----- Extracted information

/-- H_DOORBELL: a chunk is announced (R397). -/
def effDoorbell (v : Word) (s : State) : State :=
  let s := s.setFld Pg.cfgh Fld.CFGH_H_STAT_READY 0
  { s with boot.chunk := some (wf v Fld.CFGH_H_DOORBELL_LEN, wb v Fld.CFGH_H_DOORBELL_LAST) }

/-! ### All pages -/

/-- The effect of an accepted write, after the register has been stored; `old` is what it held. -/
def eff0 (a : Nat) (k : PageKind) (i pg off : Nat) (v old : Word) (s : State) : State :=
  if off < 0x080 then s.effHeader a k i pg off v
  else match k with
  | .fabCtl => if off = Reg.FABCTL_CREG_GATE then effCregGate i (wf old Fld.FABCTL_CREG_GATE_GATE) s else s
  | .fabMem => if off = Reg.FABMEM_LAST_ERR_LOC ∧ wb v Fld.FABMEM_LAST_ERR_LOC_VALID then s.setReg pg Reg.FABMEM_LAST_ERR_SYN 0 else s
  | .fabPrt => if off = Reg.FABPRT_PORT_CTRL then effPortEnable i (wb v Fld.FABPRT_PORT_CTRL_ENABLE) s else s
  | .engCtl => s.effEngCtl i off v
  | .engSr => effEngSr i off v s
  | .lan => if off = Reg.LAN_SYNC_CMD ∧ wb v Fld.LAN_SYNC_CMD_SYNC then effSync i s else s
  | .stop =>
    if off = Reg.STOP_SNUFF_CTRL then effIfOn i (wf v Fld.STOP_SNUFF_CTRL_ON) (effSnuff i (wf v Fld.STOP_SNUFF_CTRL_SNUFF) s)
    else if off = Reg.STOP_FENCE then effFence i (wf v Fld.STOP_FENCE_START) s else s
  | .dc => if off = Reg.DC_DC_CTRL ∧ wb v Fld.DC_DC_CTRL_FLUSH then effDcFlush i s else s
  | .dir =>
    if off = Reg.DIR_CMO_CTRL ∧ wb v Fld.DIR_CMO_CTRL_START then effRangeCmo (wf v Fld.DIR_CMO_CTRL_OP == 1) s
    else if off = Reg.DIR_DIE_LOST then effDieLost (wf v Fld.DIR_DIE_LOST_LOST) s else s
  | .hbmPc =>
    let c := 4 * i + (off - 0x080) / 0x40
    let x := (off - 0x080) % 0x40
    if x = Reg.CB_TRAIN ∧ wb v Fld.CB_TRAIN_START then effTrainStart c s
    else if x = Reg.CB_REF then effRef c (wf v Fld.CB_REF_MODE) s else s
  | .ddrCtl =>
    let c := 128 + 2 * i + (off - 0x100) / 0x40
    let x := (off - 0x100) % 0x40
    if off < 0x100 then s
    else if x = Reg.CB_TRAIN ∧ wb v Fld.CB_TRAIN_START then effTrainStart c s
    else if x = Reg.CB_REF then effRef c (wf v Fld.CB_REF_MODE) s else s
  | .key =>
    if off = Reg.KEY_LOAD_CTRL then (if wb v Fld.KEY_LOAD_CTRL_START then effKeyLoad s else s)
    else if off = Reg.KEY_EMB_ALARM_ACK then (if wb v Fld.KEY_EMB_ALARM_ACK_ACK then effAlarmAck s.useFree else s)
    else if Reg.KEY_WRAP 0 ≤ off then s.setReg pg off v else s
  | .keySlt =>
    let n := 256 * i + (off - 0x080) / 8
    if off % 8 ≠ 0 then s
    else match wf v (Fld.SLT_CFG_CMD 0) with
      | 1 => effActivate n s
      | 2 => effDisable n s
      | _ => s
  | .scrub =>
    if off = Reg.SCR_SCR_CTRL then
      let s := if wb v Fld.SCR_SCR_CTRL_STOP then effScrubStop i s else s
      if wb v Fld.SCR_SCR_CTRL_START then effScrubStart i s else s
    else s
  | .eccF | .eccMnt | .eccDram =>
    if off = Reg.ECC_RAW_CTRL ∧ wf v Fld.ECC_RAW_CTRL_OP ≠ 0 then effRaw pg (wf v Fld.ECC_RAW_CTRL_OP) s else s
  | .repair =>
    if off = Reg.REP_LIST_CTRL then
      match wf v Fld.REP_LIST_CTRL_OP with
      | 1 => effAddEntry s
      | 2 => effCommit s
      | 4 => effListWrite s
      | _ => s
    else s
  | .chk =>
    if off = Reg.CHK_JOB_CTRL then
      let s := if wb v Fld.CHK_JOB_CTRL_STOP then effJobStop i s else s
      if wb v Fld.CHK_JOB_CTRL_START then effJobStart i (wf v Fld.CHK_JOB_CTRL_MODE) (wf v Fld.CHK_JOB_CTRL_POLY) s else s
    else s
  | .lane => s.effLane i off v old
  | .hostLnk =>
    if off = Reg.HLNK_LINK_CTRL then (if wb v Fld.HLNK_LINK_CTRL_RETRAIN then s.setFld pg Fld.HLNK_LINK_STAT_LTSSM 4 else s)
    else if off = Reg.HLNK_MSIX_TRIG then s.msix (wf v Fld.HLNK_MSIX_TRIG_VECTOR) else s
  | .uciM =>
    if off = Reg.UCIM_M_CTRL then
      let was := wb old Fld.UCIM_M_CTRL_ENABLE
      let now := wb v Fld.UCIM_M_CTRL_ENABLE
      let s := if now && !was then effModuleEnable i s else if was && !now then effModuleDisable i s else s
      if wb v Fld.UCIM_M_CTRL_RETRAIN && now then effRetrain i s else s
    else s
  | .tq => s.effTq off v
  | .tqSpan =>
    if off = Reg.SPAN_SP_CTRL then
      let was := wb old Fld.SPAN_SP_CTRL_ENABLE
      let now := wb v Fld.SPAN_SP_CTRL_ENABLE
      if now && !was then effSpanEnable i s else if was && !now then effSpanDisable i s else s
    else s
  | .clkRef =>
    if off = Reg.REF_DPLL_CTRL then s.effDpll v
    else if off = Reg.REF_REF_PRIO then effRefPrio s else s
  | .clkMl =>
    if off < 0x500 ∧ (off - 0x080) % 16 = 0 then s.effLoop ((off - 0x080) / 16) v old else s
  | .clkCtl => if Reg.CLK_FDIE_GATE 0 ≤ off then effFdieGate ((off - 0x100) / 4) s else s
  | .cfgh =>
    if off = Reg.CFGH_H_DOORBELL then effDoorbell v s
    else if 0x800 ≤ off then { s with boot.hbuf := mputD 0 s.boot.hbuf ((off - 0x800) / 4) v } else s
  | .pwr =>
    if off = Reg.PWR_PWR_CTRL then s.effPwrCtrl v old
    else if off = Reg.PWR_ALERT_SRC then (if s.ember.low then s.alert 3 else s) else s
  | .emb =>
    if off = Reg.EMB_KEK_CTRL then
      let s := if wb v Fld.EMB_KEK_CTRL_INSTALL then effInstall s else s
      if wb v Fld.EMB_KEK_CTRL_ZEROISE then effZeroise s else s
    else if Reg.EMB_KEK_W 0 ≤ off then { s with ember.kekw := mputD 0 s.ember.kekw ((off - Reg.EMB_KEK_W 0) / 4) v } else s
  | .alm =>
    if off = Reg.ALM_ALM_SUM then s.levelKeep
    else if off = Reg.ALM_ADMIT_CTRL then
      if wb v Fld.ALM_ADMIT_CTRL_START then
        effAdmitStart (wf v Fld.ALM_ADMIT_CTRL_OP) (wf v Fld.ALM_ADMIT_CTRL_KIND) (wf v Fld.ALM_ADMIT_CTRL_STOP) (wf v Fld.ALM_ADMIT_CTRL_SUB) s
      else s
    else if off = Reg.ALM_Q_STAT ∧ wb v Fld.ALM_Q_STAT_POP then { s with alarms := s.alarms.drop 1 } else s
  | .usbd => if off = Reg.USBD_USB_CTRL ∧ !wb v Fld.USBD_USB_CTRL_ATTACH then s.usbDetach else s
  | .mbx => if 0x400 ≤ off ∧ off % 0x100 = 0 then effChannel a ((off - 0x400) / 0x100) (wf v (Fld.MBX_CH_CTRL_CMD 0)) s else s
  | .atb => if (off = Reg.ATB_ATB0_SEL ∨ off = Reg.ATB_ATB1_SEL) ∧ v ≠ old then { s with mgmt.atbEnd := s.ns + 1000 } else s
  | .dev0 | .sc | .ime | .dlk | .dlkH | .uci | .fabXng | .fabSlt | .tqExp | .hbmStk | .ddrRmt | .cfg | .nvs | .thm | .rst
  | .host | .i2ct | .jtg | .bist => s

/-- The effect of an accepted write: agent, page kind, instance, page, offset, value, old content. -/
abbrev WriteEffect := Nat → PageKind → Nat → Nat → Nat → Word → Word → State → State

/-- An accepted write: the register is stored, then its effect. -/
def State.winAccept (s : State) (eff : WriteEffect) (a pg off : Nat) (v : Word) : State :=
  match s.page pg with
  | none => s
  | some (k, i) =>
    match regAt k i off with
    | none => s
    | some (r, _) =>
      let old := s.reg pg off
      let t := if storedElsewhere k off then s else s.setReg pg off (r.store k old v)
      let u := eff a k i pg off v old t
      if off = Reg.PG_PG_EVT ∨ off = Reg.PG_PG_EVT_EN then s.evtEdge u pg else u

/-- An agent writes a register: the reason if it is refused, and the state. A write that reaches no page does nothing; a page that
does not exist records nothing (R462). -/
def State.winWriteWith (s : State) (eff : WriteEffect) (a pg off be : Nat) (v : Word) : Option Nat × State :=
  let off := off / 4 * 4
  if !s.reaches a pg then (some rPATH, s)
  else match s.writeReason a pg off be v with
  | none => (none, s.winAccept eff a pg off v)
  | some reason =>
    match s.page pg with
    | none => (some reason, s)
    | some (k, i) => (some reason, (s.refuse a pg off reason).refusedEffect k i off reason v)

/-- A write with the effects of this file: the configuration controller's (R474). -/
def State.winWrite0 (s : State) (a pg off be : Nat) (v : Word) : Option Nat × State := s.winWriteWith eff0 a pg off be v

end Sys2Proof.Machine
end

----------

Goal of the exercise: The reply should hold only the lines from the beginning of the listing above through the line with "def eff0 (a", each one written exactly as it appears.

Solution for this exercise:
/-- H_DOORBELL: a chunk is announced (R397). -/
def effDoorbell (v : Word) (s : State) : State :=
  let s := s.setFld Pg.cfgh Fld.CFGH_H_STAT_READY 0
  { s with boot.chunk := some (wf v Fld.CFGH_H_DOORBELL_LEN, wb v Fld.CFGH_H_DOORBELL_LAST) }

/-! ### All pages -/

/-- The effect of an accepted write, after the register has been stored; `old` is what it held. -/
def eff0 (a : Nat) (k : PageKind) (i pg off : Nat) (v old : Word) (s : State) : State :=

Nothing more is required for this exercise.